HR engagement data at a 42,000-person company lived across three tools: Glint, PowerBI, and Excel. Each one showed a fragment.
To answer questions like "how are managers at the same level performing under this leader?" or "what's the trend on accountability for this manager, and when did it hit its lowest?" — HR partners filed a request and waited. One data analyst told us she'd spent weeks building a single dashboard before handing it off.
The problem wasn't access. Every tool was built to display answers, not explore questions. So we built one that did.
THE PROBLEM
Three tools, zero context
Glint showed survey scores. PowerBI showed org-level trends. Excel held the manual cross-cuts data scientists ran on request. Each tool was useful in isolation. None let an HR partner notice a pattern and follow it.
Cross-analysis meant filing a request. Most questions never got asked.

THE DESIGN
Three zones, one clear purpose each
Traditional dashboards are organized around what data exists. This needed to be organized around how exploration actually works: drill down, notice patterns, ask new questions.
Three zones, each with one job. They never compete for attention.

Control what you see

Move through data spatially

Examine details without losing context
THE HARDEST DESIGN PROBLEM
Five variables, without turning it back into a dashboard
Exploration needs control.
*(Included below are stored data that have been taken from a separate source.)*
/-- A masked result over a group of registers: active elements computed and their flags noted, the others idle. -/
theorem yields_masked {u : Task} {merge : Option (Nat → Nat)} {op out : Nat → Nat × Nat} {idle : Nat → BitVec w}
    (hu : u = t.advance (if f.lit.isSome then 5 else 3))
    (hG : G u = (splitGroup fmt g (laneBits w (maskLanes (u.getK f.k) f.kz 0 n merge op)),
      fun p => p.noteLanes (maskLanes (u.getK f.k) f.kz 0 n merge op)))
    (hlanes : n ≤ 1024) (hop : ∀ j, j < n → op j = out j)
    (hidle : ∀ j, j < n → BitVec.ofNat w (idleLane f.kz 0 merge j) = idle j) :
    s.Yields i f t srcs f.vd g fmt w n (fun j => if (t.getK f.k).getLsbD j then BitVec.ofNat w (out j).1 else idle j)
      (t.noteLanes (((List.range n).filter fun j => (t.getK f.k).getLsbD j).map out)).sys := by
  subst hu
  rw [Task.advance_getK] at hG
  have hactive : ((List.range n).filter fun j => (t.getK f.k).getLsbD j).map op =
      ((List.range n).filter fun j => (t.getK f.k).getLsbD j).map out :=
    List.map_congr_left fun j hj => hop j (List.mem_range.mp (List.mem_filter.mp hj).1)
  refine yields_group hi hr hw (congrArg Prod.fst hG) (fun p hp => ?_) (length_maskLanes ..) fun j hj => ?_
  · rw [hG]
    show p.noteLanes _ = _
    rw [Task.noteLanes_masked_of_sys hp _ _ _ hlanes, hactive]
  · have hj' : j < n := by rwa [length_maskLanes] at hj
    rw [fst_getElem_maskLanes, activeAt_lt (by omega)]
    split
    · rw [hop j hj']
    · exact (hidle j hj').symm

end

/-! ### Element-wise instructions with flags (R140, R154, R155) -/

/-- `i` is an element-wise instruction of `n` operands whose active lanes give, in the rounding mode of `t`, the bits and
flags `res` of the operands it reads. -/
def IsFlagForm (t : Task) (f : VF) (i : Instr) (n : Nat) (res : Nat → Nat → Nat → Nat × Nat) : Prop :=
  ∃ op : Task → LaneOp, (∀ s, exec i s = vWord f none (laneBody f n op) s) ∧
    ∀ (u : Task) (a b c : BitVec (etWidth f.et)) (b' c' : Nat), u.arithMode = t.arithMode → (2 ≤ n → b' = b.toNat) →
      (3 ≤ n → c' = c.toNat) → op u a.toNat b' c' = res a.toNat b.toNat c.toNat

section
variable {w : Nat} (kz : Bool) (j : Nat)

theorem ofNat_idleLane_some (g : Nat → Nat) :
    BitVec.ofNat w (idleLane kz 0 (some g) j) = if kz then 0 else BitVec.ofNat w (g j) := by
  cases kz <;> rfl

theorem ofNat_idleLane_none : BitVec.ofNat w (idleLane kz 0 none j) = 0 := rfl

end

theorem groupRegs_one (v : VReg) : groupRegs v 1 = [v] := by
  simp [groupRegs, groupReg]

theorem etWidth_mul_lanes {et : BitVec 4} (h : etWidth et ≠ 0) : etWidth et * (4096 / etWidth et) = 4096 := by
  revert et
  decide

/-- An element-wise instruction with flags completes lane by lane, and the flags of its active lanes are noted. -/
theorem IsFlagForm.yields {s : State} {t : Task} {f : VF} {i : Instr} {n : Nat} {res : Nat → Nat → Nat → Nat × Nat}
    (h : IsFlagForm t f i n res) (hw : etWidth f.et ≠ 0) (hn : n ≤ 3) (hr : s.VReady f t (vfSrcs f n) [f.vd]) :
    let w := etWidth f.et
    let lane (q : VReg) (j : Nat) : BitVec w := entryLane (t.head q).data w j
    let out (j : Nat) := res (lane f.va j).toNat (lane f.vb j).toNat (lane f.vc j).toNat
    s.Yields i f t (vfSrcs f n) f.vd 1 (etFmt f.et) w (4096 / w) (fun j =>
      if (t.getK f.k).getLsbD j then BitVec.ofNat w (out j).1
      else if f.kz then 0 else lane (if n = 3 then f.vc else f.va) j)
      (t.noteLanes (((List.range (4096 / w)).filter fun j => (t.getK f.k).getLsbD j).map out)).sys := by
  intro w lane out
  obtain ⟨op, hexec, hop⟩ := h
  rw [← groupRegs_one] at hr
  refine yields_masked (by rw [hexec, laneBody, groupRegs_one]) hr (etWidth_mul_lanes hw) rfl
    (by rw [splitGroup_one]; rfl) (lanesIn_le f.et) (fun j _ => ?_) fun j _ => ?_
  · simp only [Task.advance_headBits]
    rw [← toNat_entryLane]
    refine hop _ _ _ _ _ _ (Task.advance_arithMode ..) (fun h2 => ?_) fun h3 => ?_
    · rw [if_pos h2, toNat_entryLane]
    · rw [if_pos h3, toNat_entryLane]
  · rw [ofNat_idleLane_some]
    rcases lt_or_eq_of_le hn with h3 | rfl
    · simp [lane, laneAt_entry, show ¬ 3 ≤ n by omega, show n ≠ 3 by omega, w]
    · simp [lane, laneAt_entry, w]

section
variable {t : Task} {f : VF} {i : Instr}

theorem isFlagForm_unary {op : Mode → Nat → Nat × Nat} {res : Nat → Nat × Nat}
    (hi : ∀ s, exec i s = vWord f none (laneBody f 1 fun u a _ _ => op u.arithMode a) s)
    (hop : ∀ a : BitVec (etWidth f.et), op t.arithMode a.toNat = res a.toNat) : IsFlagForm t f i 1 fun a _ _ => res a :=
  ⟨fun u a _ _ => op u.arithMode a, hi, fun _ a _ _ _ _ hm _ _ => (congrArg (op · a.toNat) hm).trans (hop a)⟩

theorem isFlagForm_binary {op : Mode → Nat → Nat → Nat × Nat} {res : Nat → Nat → Nat × Nat}
    (hi : ∀ s, exec i s = vWord f none (laneBody f 2 fun u a b _ => op u.arithMode a b) s)
    (hop : ∀ a b : BitVec (etWidth f.et), op t.arithMode a.toNat b.toNat = res a.toNat b.toNat) :
    IsFlagForm t f i 2 fun a b _ => res a b :=
  ⟨fun u a b _ => op u.arithMode a b, hi, fun _ a b _ _ _ hm hb _ =>
    hb le_rfl ▸ (congrArg (op · a.toNat b.toNat) hm).trans (hop a b)⟩

theorem isFlagForm_ternary {op : Mode → Nat → Nat → Nat → Nat × Nat}
    (hi : ∀ s, exec i s = vWord f none (laneBody f 3 fun u => op u.arithMode) s) : IsFlagForm t f i 3 (op t.arithMode) :=
  ⟨fun u => op u.arithMode, hi, fun _ _ _ _ _ _ hm hb hc => hm ▸ hb (by decide) ▸ hc le_rfl ▸ rfl⟩

end

/-! ### Sign bits (R154) -/

theorem xor_two_pow_of_lt {a k : Nat} (h : a < 2 ^ k) : a ^^^ 2 ^ k = a + 2 ^ k := by
  apply Nat.eq_of_testBit_eq
  intro i
  rw [Nat.testBit_xor, Nat.testBit_two_pow, Nat.add_comm]
  rcases lt_trichotomy i k with hi | rfl | hi
  · rw [Nat.testBit_two_pow_add_gt hi]
    simp [hi.ne']
  · simp [Nat.testBit_two_pow_add_eq]
  · have hpow : 2 ^ (k + 1) ≤ 2 ^ i := Nat.pow_le_pow_right (by decide) hi
    rw [Nat.pow_succ] at hpow
    rw [Nat.testBit_lt_two_pow (show a < 2 ^ i by omega), Nat.testBit_lt_two_pow (show 2 ^ k + a < 2 ^ i by omega)]
    simp [hi.ne]

/-- Inverting the highest bit of a number of `k + 1` bits. -/
theorem xor_two_pow_eq {a k : Nat} (h : a < 2 ^ (k + 1)) : a ^^^ 2 ^ k = if a < 2 ^ k then a + 2 ^ k else a - 2 ^ k := by
  split
  · exact xor_two_pow_of_lt ‹_›
  · have hlow : a - 2 ^ k < 2 ^ k := by rw [Nat.pow_succ] at h; omega
    have hsum : a = (a - 2 ^ k) ^^^ 2 ^ k := by rw [xor_two_pow_of_lt hlow]; omega
    rw [congrArg (· ^^^ 2 ^ k) hsum, Nat.xor_assoc, Nat.xor_self, Nat.xor_zero]

/-- The highest bit of a number of `k + 1` bits, in its place. -/
theorem div_two_pow_mul_eq {b k : Nat} (h : b < 2 ^ (k + 1)) : b / 2 ^ k * 2 ^ k = if b < 2 ^ k then 0 else 2 ^ k := by
  have hpos := Nat.two_pow_pos k
  split
  · rw [Nat.div_eq_of_lt ‹_›, Nat.zero_mul]
  · rw [Nat.div_eq_of_lt_le (k := 1) (by omega) (by rw [Nat.pow_succ] at h; omega), Nat.one_mul]

theorem toNat_lt_sign {et : BitVec 4} (h : etWidth et ≠ 0) (a : BitVec (etWidth et)) :
    a.toNat < 2 ^ (etWidth et - 1 + 1) := by
  rw [Nat.sub_add_cancel (Nat.pos_of_ne_zero h)]
  exact a.isLt

/-! ### The floating instructions (R154, R155) -/

section
variable {t : Task} {f : VF} {i : Instr}

theorem isFlagForm_round_unary {op : Mode → Fp → Fp × Nat}
    (hi : ∀ s, exec i s = vWord f none (floatBody f 1 fun m a _ _ => op m a) s) :
    IsFlagForm t f i 1 fun a _ _ => roundLane (etFF f.et) t.arithMode (op t.arithMode ((etFF f.et).value a)) :=
  isFlagForm_unary (op := fun m a => roundLane (etFF f.et) m (op m ((etFF f.et).value a))) hi fun _ => rfl

theorem isFlagForm_round_binary {op : Mode → Fp → Fp → Fp × Nat}
    (hi : ∀ s, exec i s = vWord f none (floatBody f 2 fun m a b _ => op m a b) s) : IsFlagForm t f i 2 fun a b _ =>
      roundLane (etFF f.et) t.arithMode (op t.arithMode ((etFF f.et).value a) ((etFF f.et).value b)) :=
  isFlagForm_binary (op := fun m a b => roundLane (etFF f.et) m (op m ((etFF f.et).value a) ((etFF f.et).value b))) hi
    fun _ _ => rfl

theorem isFlagForm_round_ternary {op : Mode → Fp → Fp → Fp → Fp × Nat}
    (hi : ∀ s, exec i s = vWord f none (floatBody f 3 op) s) : IsFlagForm t f i 3 fun a b c =>
      roundLane (etFF f.et) t.arithMode
        (op t.arithMode ((etFF f.et).value a) ((etFF f.et).value b) ((etFF f.et).value c)) :=
  isFlagForm_ternary (op := fun m a b c => roundLane (etFF f.et) m
    (op m ((etFF f.et).value a) ((etFF f.et).value b) ((etFF f.et).value c))) hi

end

/-- Every floating form is an element-wise instruction with the flags of its lanes. -/
theorem isFlagForm_of_mem_floatForms {t : Task} {f : VF} (hw : etWidth f.et ≠ 0) (hwidth : (etFF f.et).width = etWidth f.et) :
    ∀ x ∈ floatForms (etFF f.et) t.arithMode, x.2.1 ≤ 3 ∧ IsFlagForm t f (x.1 f) x.2.1 x.2.2 := by
  simp only [floatForms, List.forall_mem_cons, hwidth]
  exact ⟨⟨by decide, isFlagForm_round_binary (op := fpAdd) fun _ => rfl⟩,
    ⟨by decide, isFlagForm_round_binary (op := fun m a b => fpAdd m a b.neg) fun _ => rfl⟩,
    ⟨by decide, isFlagForm_round_binary (op := fun _ => fpMul) fun _ => rfl⟩,
    ⟨by decide, isFlagForm_binary (op := fun _ => fpMin (etFF f.et)) (fun _ => rfl) fun _ _ => rfl⟩,
    ⟨by decide, isFlagForm_binary (op := fun _ => fpMax (etFF f.et)) (fun _ => rfl) fun _ _ => rfl⟩,
    ⟨by decide, isFlagForm_unary (op := fun _ a => noFlags (a % signBit f.et)) (fun _ => rfl) fun _ => rfl⟩,
    ⟨by decide, isFlagForm_unary (op := fun _ a => noFlags (a ^^^ signBit f.et)) (fun _ => rfl) fun a =>
      congrArg noFlags (xor_two_pow_eq (toNat_lt_sign hw a))⟩,
    ⟨by decide, isFlagForm_binary (op := fun _ a b => noFlags (a % signBit f.et + b / signBit f.et * signBit f.et))
      (fun _ => rfl) fun a b => congrArg (fun x => noFlags (a.toNat % signBit f.et + x))
        (div_two_pow_mul_eq (toNat_lt_sign hw b))⟩,
    ⟨le_rfl, isFlagForm_round_ternary (op := fun m => fpFma m false false) fun _ => rfl⟩,
    ⟨le_rfl, isFlagForm_round_ternary (op := fun m => fpFma m false true) fun _ => rfl⟩,
    ⟨le_rfl, isFlagForm_round_ternary (op := fun m => fpFma m true false) fun _ => rfl⟩,
    ⟨le_rfl, isFlagForm_round_ternary (op := fun m => fpFma m true true) fun _ => rfl⟩,
    ⟨by decide, isFlagForm_round_unary (op := fun _ => fpSqrt) fun _ => rfl⟩,
    ⟨by decide, isFlagForm_round_binary (op := fun _ => fpDiv) fun _ => rfl⟩, by simp⟩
But every control we added pulled the tool back toward dashboard logic — show everything, all the time, in case someone needs it.
Five variables had to coexist: who you're looking at, which question, granularity, comparison point, view mode. Any change had to feel like the same thought, refined — not like switching screens.
One control panel, everything reactive in real time. No "apply filters" button, no reload.

DETAIL THAT MATTERS
What we almost shipped
The first version showed ring averages for every organizational level — first-line, second-line, all the way up — visible at all times. The thinking was that more context would help users orient.
In testing, it didn't. Multiple averages competed for attention, and users couldn't tell which one mattered for the team they were looking at.
We stripped it back to one contextual average — for the level the user is currently exploring. Same data, less to parse.

How we knew it worked
78%
Task completion in usability testing
4.6/5
Ease of use
4.8/5
Likelihood to reuse
What I'd do differently
Visualization alone didn't close the loop. Users still needed to communicate findings — reports, slides, screenshots — and we hadn't designed for that. I saw it from the beginning but didn't push hard enough to scope phase 2 from kickoff: report generation, slide export, screenshot sharing.
Not to build it then, but so the team had it in mind when making architecture decisions. The tool enabled exploration. It didn't enable action.